Kenya’s imports from China have grown exponentially over the years and while exports to the Asian nation continue to rise, albeit at a slow pace, economists now reckon that export numbers are hardly enough to narrow the balance of trade, heavily in China’s favour.
Data by the Kenya National Bureau of Statistics shows that Kenya’s total imports from China soared to 336.717 USD million in March this year alone, compared to 275.269 USD million a month earlier.
Kenya exports to China on the other hand stood at US$139.01 million in the whole of 2020, according to figures by the United Nations COMTRADE database on international trade.

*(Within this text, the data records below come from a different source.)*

-- ==== Sys2Proof/Machine/Storage.lean ====
section
/-! DEFINITION. Stored data (chapter 19): leaky buckets, scrubbers, repeat tables, retirement of rows and bricks, HBM row repair,
and the steward's fetch trap. -/

namespace Sys2Proof.Machine

namespace Dev

/-- Registers of a memory ID (R595). -/
def memBase (m : Nat) : Nat := 0x38000 + 0x40 * m

/-- A memory ID. -/
def mem (d : Dev) (m : Nat) : MemId := Map.getD d.mems m {}

/-- That memory changed. -/
def setMem (d : Dev) (m : Nat) (f : MemId → MemId) : Dev := { d with mems := Map.upd d.mems m {} f }

/-- One correction of a bucket, in the units of its level: a bucket leaks LEAK units in a ns. -/
def leakUnit : Nat := 60000000000

/-- R587: a correction counted. -/
def bucketAdd (d : Dev) (m : Nat) : Dev :=
  let b := memBase m
  let x := d.mem m
  let level := (x.level - d.fld b 15 1 * (d.creditNow - x.at_)) + leakUnit
  let d := d.bump (b + 0x10)
  let full := level ≥ max 1 (d.fld b 31 16) * leakUnit
  let d := d.setMem m fun x => { x with level := if full then 0 else level, at_ := d.creditNow }
  if full then (d.raise (srcMem m) 0xC010 (memDetail m 0)).event (b + 4) 0 else d

/-- R590: whether an error in a word is a repeat, by the word's own entry or by a poisoning in its row. -/
def isRepeat (d : Dev) (m a : Nat) : Bool :=
  let x := d.mem m
  x.repeats.any fun e => x.lapNo < e.2.1 && (e.1 = a || (e.2.2 && Config.rowOf m e.1 = Config.rowOf m a))

/-- R590: a word noted in the repeat table. -/
def repeatNote (d : Dev) (m a : Nat) (poisoned : Bool) : Dev :=
  let x := d.mem m
  let l := x.repeats.filter fun e => x.lapNo < e.2.1 && e.1 ≠ a
  let d := if l.length ≥ 32 then d.bump (memBase m + 0x28) else d
  let e := (a, x.lapNo + max 1 (d.fld 0x37F00 31 28), poisoned)
  d.setMem m fun x => { x with repeats := (if l.length ≥ 32 then l.drop 1 else l) ++ [e] }

/-- Fault 0xC030 and what goes with it. -/
def rowGone (d : Dev) (m a : Nat) : Dev :=
  ((((d.raiseWear (srcMem m) 0xC030 (memDetail m a)).event (memBase m + 4) 3).bump (memBase m + 0x20)).spend
    (if m < 2 then 7 else if m < 4 then 5 else 4)).ledgerChange

/-- R592, R593: the row or brick of a word is retired; a row of HBM waits for a repair slot. -/
def retireRow (d : Dev) (m a : Nat) : Dev :=
  let d := d.setMem m fun x => { x with repeats := x.repeats.filter fun e => Config.rowOf m e.1 ≠ Config.rowOf m a }
  if m < 2 then d.setMem m fun x => { x with rows := if x.rows.contains a then x.rows else x.rows ++ [a] }
  else if m < 4 then (d.condemn (m - 2) (a / 128)).rowGone m a
  else
    let k := Config.macroOf m a
    let n := Map.getD (d.mem m).gone k 0
    if n < 2 then (d.setMem m fun x => { x with gone := Map.put x.gone k (n + 1) }).rowGone m a
    else (d.raise (srcMem m) 0xC031 (memDetail m a)).event (memBase m + 4) 4

/-- A correction that a demand access made (R587, R589, R590): a read notes a hint, the merge of a partial write is a write-back
(R584). -/
def demandFix (d : Dev) (m a : Nat) (merge : Bool) : Dev :=
  let d := d.bucketAdd m
  if d.isRepeat m a then d.retireRow m a
  else if merge then d.repeatNote m a false
  else if (d.mem m).hints.length < 16 then d.setMem m fun x => { x with hints := x.hints ++ [a] } else d

/-- R579: what holds a poisoned word. -/
def poisonWord (d : Dev) : Stored → Dev
  | .other => d
  | .setWord s w => d.setSet s fun x => { x with poison := addOnce x.poison w }
  | .context i => { d with badCtx := addOnce d.badCtx i.toNat }
  | .chain a => d.setChain a fun c => { c with poison := true }

/-- What the scrubber makes of a word it reads, with an injection armed (R588, R595). `changed` says that another write came
between its read and its write (R589). -/
def scrubRead (d : Dev) (m a : Nat) (o : ScrubOutcome) (what : Stored) (changed : Bool) : Dev :=
  let inj := memBase m + 0x0C
  let unc := d.flag inj 1 && o ≠ .poisoned
  let corr := !unc && d.flag inj 0 && (o = .clean || o = .corrected)
  let d := if unc then d.clrBit inj 1 else if corr then d.clrBit inj 0 else d
  let bad (d : Dev) (injected : Bool) : Dev :=
    let d := if changed then d else d.poisonWord what
    let rep := d.isRepeat m a
    let d := d.raiseAs (srcMem m) 0xC020 (memDetail m a) injected true
    if rep && !injected then d.retireRow m a else d.repeatNote m a true
  if unc then bad d true
  else match o with
    | .poisoned => d
    | .uncorrectable => bad d false
    | .corrected =>
      if corr then bad d true
      else
        let d := d.bucketAdd m
        if d.isRepeat m a then d.retireRow m a else if changed then d else d.repeatNote m a false
    | .clean => if corr then d.bucketAdd m else d

/-- A lap of a scrubber ends, with what the stack's own ECC reports (R577, R588, R591). -/
def scrubLap (d : Dev) (m ondie : Nat) : Dev :=
  let b := memBase m
  let d := (List.range ondie).foldl (fun d _ => d.bucketAdd m) d
  let us := (d.now - (d.mem m).start) / 1000
  let d := (d.setReg (b + 8) (min us (2 ^ 32 - 1))).bump (b + 0x38)
  let d := d.setMem m fun x => { x with lapNo := x.lapNo + 1, start := d.now }
  if d.lapLong us then (d.raise (srcMem m) 0xC011 (memDetail m 0)).event (b + 4) 1 else d

/-- SCRUB_WORD: the demand corrections since the last, then the word at the head of the hints or in the walk. -/
def scrubWord (d : Dev) (m a : Nat) (o : ScrubOutcome) (what : Stored) (changed : Bool) (demand : List (Nat × Bool)) (lap : Option Nat) : Dev :=
  if (domOfSrc (srcMem m)).any (fun k => !d.isOn k) then d
  else
    let d := demand.foldl (fun d w => d.demandFix m w.1 w.2) d
    if !d.flag (memBase m) 0 || m = 10 || m = 11 then d
    else
      let d := match (d.mem m).hints with
        | h :: rest => (d.setMem m fun x => { x with hints := rest }).scrubRead m h o what changed
        | [] => d.scrubRead m a o what changed
      match lap with
      | some n => d.scrubLap m (if m < 2 then n else 0)
      | none => d

/-- HBM_ROW_REPAIR (R593): the row that waits first, at most one a second; `spent` says that its bank group has no repair left,
and its pseudo-channel is then to be replaced (R631). -/
def hbmRepair (d : Dev) (m : Nat) (spent : Bool) : Dev :=
  let x := d.mem m
  match x.rows with
  | [] => d
  | a :: rest =>
    if !d.isOn (110 + m) || x.fixAt.any (fun t => d.now < t + 1000000000) then d
    else
      let d := d.setMem m fun x => { x with rows := rest, fixAt := some d.now }
      let n := Map.getD x.gone 0 0
      if spent || n ≥ Config.hbmRepairs then
        let d := (d.raise (srcMem m) 0xC032 (memDetail m a)).event (memBase m + 4) 4
        let k := unitKey (srcMem m) (Config.macroOf m a)
        if d.unitState k = 0 then
          let d := d.markWorn 6 k
          if d.autoMove 6 k then d.startMove 6 k else d
        else d
      else (d.setMem m fun x => { x with gone := Map.put x.gone 0 (n + 1) }).rowGone m a

/-- STEWARD_FETCH_TRAP (R583): a steward's fetch at an address meets an uncorrectable word; `good` says that the page checks when
it is fetched again. -/
def fetchTrap (d : Dev) (st a : Nat) (good : Bool) : Dev :=
  if !d.isOn (2 + st) || d.pwrState = 3 then d
  else
    let d := d.raiseWear (srcMem (16 + st)) 0xC023 (memDetail (16 + st) a)
    if st ≠ d.stw.active then d.setStw fun s => { s with spare := 2 }
    else if !good || d.stw.trapAt.any (fun t => d.now < t + 1000000) then (d.setStw fun s => { s with trapAt := none }).stewardLost
    else d.setStw fun s => { s with trapAt := some d.now }

end Dev

/-- SCRUB_WORD (R588): memory ID, the address of the walk, what is read there and what the word holds, whether another write came
between, the words that demand accesses have corrected since (true: in the merge of a partial write), and at a lap's end the stack's own count of corrections. -/
def execScrubWord (m : Fin 23) (a : Nat) (o : ScrubOutcome) (what : Stored) (changed : Bool) (demand : List (Nat × Bool))
    (lap : Option Nat)    (s : State) : Result :=
  s.act (·.scrubWord m a o what changed demand lap)

/-- HBM_ROW_REPAIR (R593). -/
def execHbmRowRepair (stack : Fin 2) (spent : Bool) (s : State) : Result := s.act (·.hbmRepair stack spent)

/-- STEWARD_FETCH_TRAP (R583). -/
def execStewardFetchTrap (st : Fin 2) (a : Nat) (good : Bool) (s : State) : Result := s.act (·.fetchTrap st a good)

end Sys2Proof.Machine
end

Analysts now warn that the deficit remains too big and have recommended enhanced measures if the two trading partners are to compete favorably.
One of those measures is to push for the uptake of more Kenyan goods and products in the Chinese market, according to Kenya Investment Authority (KenInvest) General Manager of Investment Promotion and Business Development, Pius Rotich.
Other considerations include tax breaks and ‘softer’ credit facilities to boost local businesses, especially SMEs keen to export to the Chinese market.
“This is an ongoing engagement between ourselves, other relevant State agencies and all stakeholders involved,” said Rotich Wednesday during the opening ceremony of the 4th Kenya International Industrial Expo (KIIE) which kicked off yesterday in Nairobi expected to end on Friday.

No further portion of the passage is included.